Step 1b: Copy the Application (client) ID and Directory (tenant) ID

  • Application (client) ID: This is the application or client ID. You need this ID to set up your Qubole account (Compute Client ID in Step 5b):

  • Directory (tenant) ID: This the Tenant ID or Directory ID for your Azure Active Directory tenant (Compute Tenant ID in Step 5b).

    ../../../../_images/Azure-app-IDs.jpg

Step 1c: Create and Copy the Client Secret Key

Choose Certificates and secrets under Manage for the application you have just registered.

../../../../_images/Azure-certificates-and-secrets.jpg

Create the authentication key: choose + New client secret

../../../../_images/Azure-create-secret.jpg

Provide a description and duration (Expires) and click Add.

Note

Make sure you copy the key value before proceeding. You will need to enter this into the QDS UI in Step 5b (Compute Client Secret).

Step 1d (ADLS GEN 1 ONLY): Add API permissions to the App Registration

Note

This step is needed only if you intend to use ADLS Gen 1 storage. Otherwise, skip to Step 1e.

Choose API permissions for the application you have just registered:

../../../../_images/Azure-select-API.jpg

Add a permission and select Azure Data Lake. Make sure you check the user_impersonation check box:

../../../../_images/Azure-permissions-ADLS.jpg

Step 1e: Assign the Application to a Role

Assign the Contributor IAM role to the application you created in Step 1a.

Prerequisite: Remember you must have the Owner or User Access Administrator role as explained at the beginning of this document.

Choose or create the Resource Group you want Qubole to use:

../../../../_images/Azure-RG.png

Choose Access control (IAM) and + Add:

../../../../_images/Azure-RG-IAM.png

Choose the Contributor role and select the users or groups you want to assign access to.

Click Save to assign the role.

Note

If the Contributor role does not meet the needs of your organization, you can modify or replace it.

You have created the application you need to launch QDS clusters. Now you need to enable programmatic deployment of QDS.

Step 2 (Azure Portal)

Enable Programmatic Deployment of QDS

Search for marketplace, and then in the marketplace search for Qubole. You should see two entries:

../../../../_images/Azure-Marketplace-2.jpg

Select each entry for Qubole Data Service and do the following for each:

  • Click Want to deploy automatically?
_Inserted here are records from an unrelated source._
-- ==== Sys2Proof/Machine/DeckRequests.lean ====
section
/-! DEFINITION. The meanings of the requests that the Deck Slot Controller owns (chapter 1) and of RETRAIN_LANE (chapter 2). In each, the
reply joins the report queue before the notices of the same take. DEDUCED (log 11), safe. -/

namespace Sys2Proof.Machine

/-- The reel id is held by a context, a directive or a shelf position (R13 check 4). -/
def State.reelHeld (s : State) (reel : ReelId) : Bool :=
  (s.decks.toList.any fun k => k.ctx.reel == some reel)
  || (s.shp.directives.any fun dir => s.directiveReel dir == some reel)
  || (s.shp.shelf.toList.any fun p => p.occupant == some reel)

/-- The context as Bind enters it (R13). -/
def ReelContext.bind (c : ReelContext) (reel : ReelId) (profile : Fin 8) (grade : Fin 64) : ReelContext :=
  { contextCleared c.state c.gateLocked c.powerOn with
    reel := some reel, profile := some profile, defaultGrade := some grade }

/-- What Bind does after its checks (R13, R72, R81, R128). -/
def State.bindReel (s : State) (d : DeckId) (reel : ReelId) (profile : Fin 8) (grade : Fin 64) : State :=
  let s := s.modCtx d fun c => c.bind reel profile grade
  let s := s.modTable d fun _ => tableEmpty
  let s := s.modStore d fun k => { k with lastConsumed := none }
  let s := s.modMap d fun _ => mapCleared (some reel)
  let s := s.modChan d fun c => c.sendContext .lockGate none
  s.moveContext d .bound

/-- BIND_REEL (R13). -/
def execBindReel (s : State) : StepResult :=
  takeDeckRequest 0x01 (fun d p s =>
    let reel : ReelId := BitVec.ofNat 32 (le32 p.body 0)
    match asIndex 8 (byteAt p.body 4), asIndex 64 (byteAt p.body 5) with
    | some profile, some grade =>
      if reel = 0 then s.refuse p .range
      else if (s.deck d).ctx.state ≠ .loaded then s.refuse p .badState
      else if s.profiles[profile].isNone then s.refuse p .badState
      else if s.reelHeld reel then s.refuse p .duplicate
      else (s.replyOk p).bindReel d reel profile grade
    | _, _ => s.refuse p .range) s

/-- What Unbind does after its check (R14). -/
def State.unbindReel (s : State) (d : DeckId) : State :=
  let locked := (s.deck d).ctx.gateLocked
  let s := s.modChan d fun c =>
    let c := c.withdraw [.lockGate]
    if locked && !c.outstandingIs .unlockGate then c.sendContext .unlockGate none else c
  (s.modCtx d ReelContext.unbind).moveContext d .loaded

/-- UNBIND_REEL (R14). -/
def execUnbindReel (s : State) : StepResult :=
  takeDeckRequest 0x02 (fun d p s =>
    if (s.deck d).ctx.state ≠ .bound then s.refuse p .badState else (s.replyOk p).unbindReel d) s

/-- What Start does after its checks (R17, R34, R60, R70). -/
def State.startScan (s : State) (d : DeckId) : State :=
  let s := s.moveContext d .scanning
  let s := s.modStore d fun k => { k with flow := .clear, fate := .none }
  let s := s.modRgu d Rgu.enable
  s.modChan d fun c => c.sendContext .run none

/-- START_SCAN (R17). -/
def execStartScan (s : State) : StepResult :=
  takeDeckRequest 0x03 (fun d p s =>
    let k := s.deck d
    if k.ctx.state ≠ .bound then s.refuse p .badState
    else if !k.ctx.gateLocked || !k.ctx.powerOn then s.refuse p .badState
    else if k.lane ≠ .up then s.refuse p .laneDown
    else (s.replyOk p).startScan d) s

/-- END_SCAN (R18). -/
def execEndScan (s : State) : StepResult :=
  takeDeckRequest 0x04 (fun d p s =>
    if (s.deck d).ctx.state ≠ .scanning then s.refuse p .badState else (s.replyOk p).endScan d) s

/-- ABORT_DECK (R23). -/
def execAbortDeck (s : State) : StepResult :=
  takeDeckRequest 0x05 (fun d p s =>
    if (s.deck d).ctx.state.sensorFaults then (s.replyOk p).abort d else s.refuse p .badState) s

/-- An accepted release request (R21, R25). -/
def State.releaseReel (s : State) (d : DeckId) : State :=
  let k := s.deck d
  if k.ctx.state = .aborted then
    if !k.ctx.gateLocked && !k.chan.outstandingIs .lockGate then s.enterReleased d
    else s.modChan d fun c => c.sendContext .unlockGate (some .aborted)
  else s.modChan d fun c => c.sendContext .unlockGate (some .finished)

/-- RELEASE_REEL (R21, R25). -/
def execReleaseReel (s : State) : StepResult :=
  takeDeckRequest 0x06 (fun d p s =>
    let k := s.deck d
    if k.ctx.state ≠ .finished ∧ k.ctx.state ≠ .aborted then s.refuse p .badState
    else if k.ctx.state = .finished ∧ !k.ctx.hasDirective then s.refuse p .badState
    else if k.chan.releaseBusy then s.refuse p .busy
    else (s.replyOk p).releaseReel d) s

/-- The slot commands that DECK_COMMAND may issue (R7 check 1). -/
def commandable : SlotCommand → Bool
  | .lockGate | .unlockGate | .stop => false
  | .powerOn | .powerOff | .run | .pause | .indicatorOff | .indicatorOn | .indicatorBlink => true

/-- DECK_COMMAND (R7). -/
def execDeckCommand (s : State) : StepResult :=
  takeDeckRequest 0x07 (fun d p s =>
    let k := s.deck d
    match readSlotCommand (byteAt p.body 0) with
    | none => s.refuse p .range
    | some cmd =>
      if !commandable cmd then s.refuse p .range
      else if k.chan.outstanding.isSome || k.chan.waiting.isSome then s.refuse p .busy
      else if cmd = .powerOn ∧ k.chan.sensors.powerFault then s.refuse p .badState
      else if cmd = .powerOff ∧ k.ctx.state = .scanning then s.refuse p .badState
      else (s.replyOk p).modChan d fun c => c.issue ⟨cmd, .workstation, none⟩) s

/-- SET_DECK_EVENTS (R8). -/
def execSetDeckEvents (s : State) : StepResult :=
  takeDeckRequest 0x08 (fun d p s =>
    match asIndex 4 (byteAt p.body 2) with
    | none => s.refuse p .range
    | some timeout =>
      (s.replyOk p).modChan d fun c => { c with mask := BitVec.ofNat 16 (le16 p.body 0), timeout := timeout }) s

/-- The lane takes a new state, with its LANE_STATE notice (R28). What has been received of a lane parcel is dropped. DEDUCED (log 40), safe:
R199 reads no parcel while the lane is not UP. -/
def State.moveLane (s : State) (d : DeckId) (state : LaneState) (cause : LaneCause) : State :=
  (s.modDeck d fun k => { k with lane := state, intake := [] }).notify d (.laneState state cause)

/-- RETRAIN_LANE (R29, R30). -/
def execRetrainLane (s : State) : StepResult :=
  takeDeckRequest 0x09 (fun d p s =>
    match (s.deck d).lane with
    | .down => s.refuse p .laneDown
    | .training => s.refuse p .busy
    | .up => ((s.replyOk p).moveLane d .training .retrain).laneLeavesUp d) s

/-- A context in SCANNING or DRAINING names the profile (R11). -/
def State.profileInUse (s : State) (i : Fin 8) : Bool :=
  s.decks.toList.any fun k => (k.ctx.state == .scanning || k.ctx.state == .draining) && k.ctx.profile == some i

/-- LOAD_PROFILE (R11). -/
def execLoadProfile (s : State) : StepResult :=
  takeRequest 0x10 (fun p s =>
    match asIndex 8 (byteAt p.body 0) with
    | none => s.refuse p .range
    | some i =>
      if !(readProfile p.body).inRange then s.refuse p .range
      else if s.profileInUse i then s.refuse p .inUse
      else { s.replyOk p with profiles := s.profiles.set i.val (some (readProfile p.body)) i.isLt }) s

end Sys2Proof.Machine
end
Get started

  • Choose your subscription:

    ../../../../_images/Azure-Configure-Programmatic-Deployment-1.jpg ../../../../_images/Azure-Configure-Programmatic-Deployment-2.jpg
  • Click Enable and Save.

Once you have enabled both Qubole Data Service items, you have enabled QDS deployment on Azure. Now proceed to add a virtual network (VNet).

Step 3: (Azure Portal)

Create a Virtual Network

Navigate to Virtual Networks (search if you need to) and click + Add:

../../../../_images/Azure-Create-virtual-network.jpg

Click Create.

You have created a virtual network for your QDS virtual machines (VMs). Now you need to create storage.

Step 4: (Azure Portal)

Create a Blob, Azure Data Lake, or ADLS Gen 2 Storage Account

Note

Choose ONE OF:

Step 4a. Configure Blob Storage

  • Create the storage account:

    1. Navigate to Storage accounts in the Azure portal and click + Add.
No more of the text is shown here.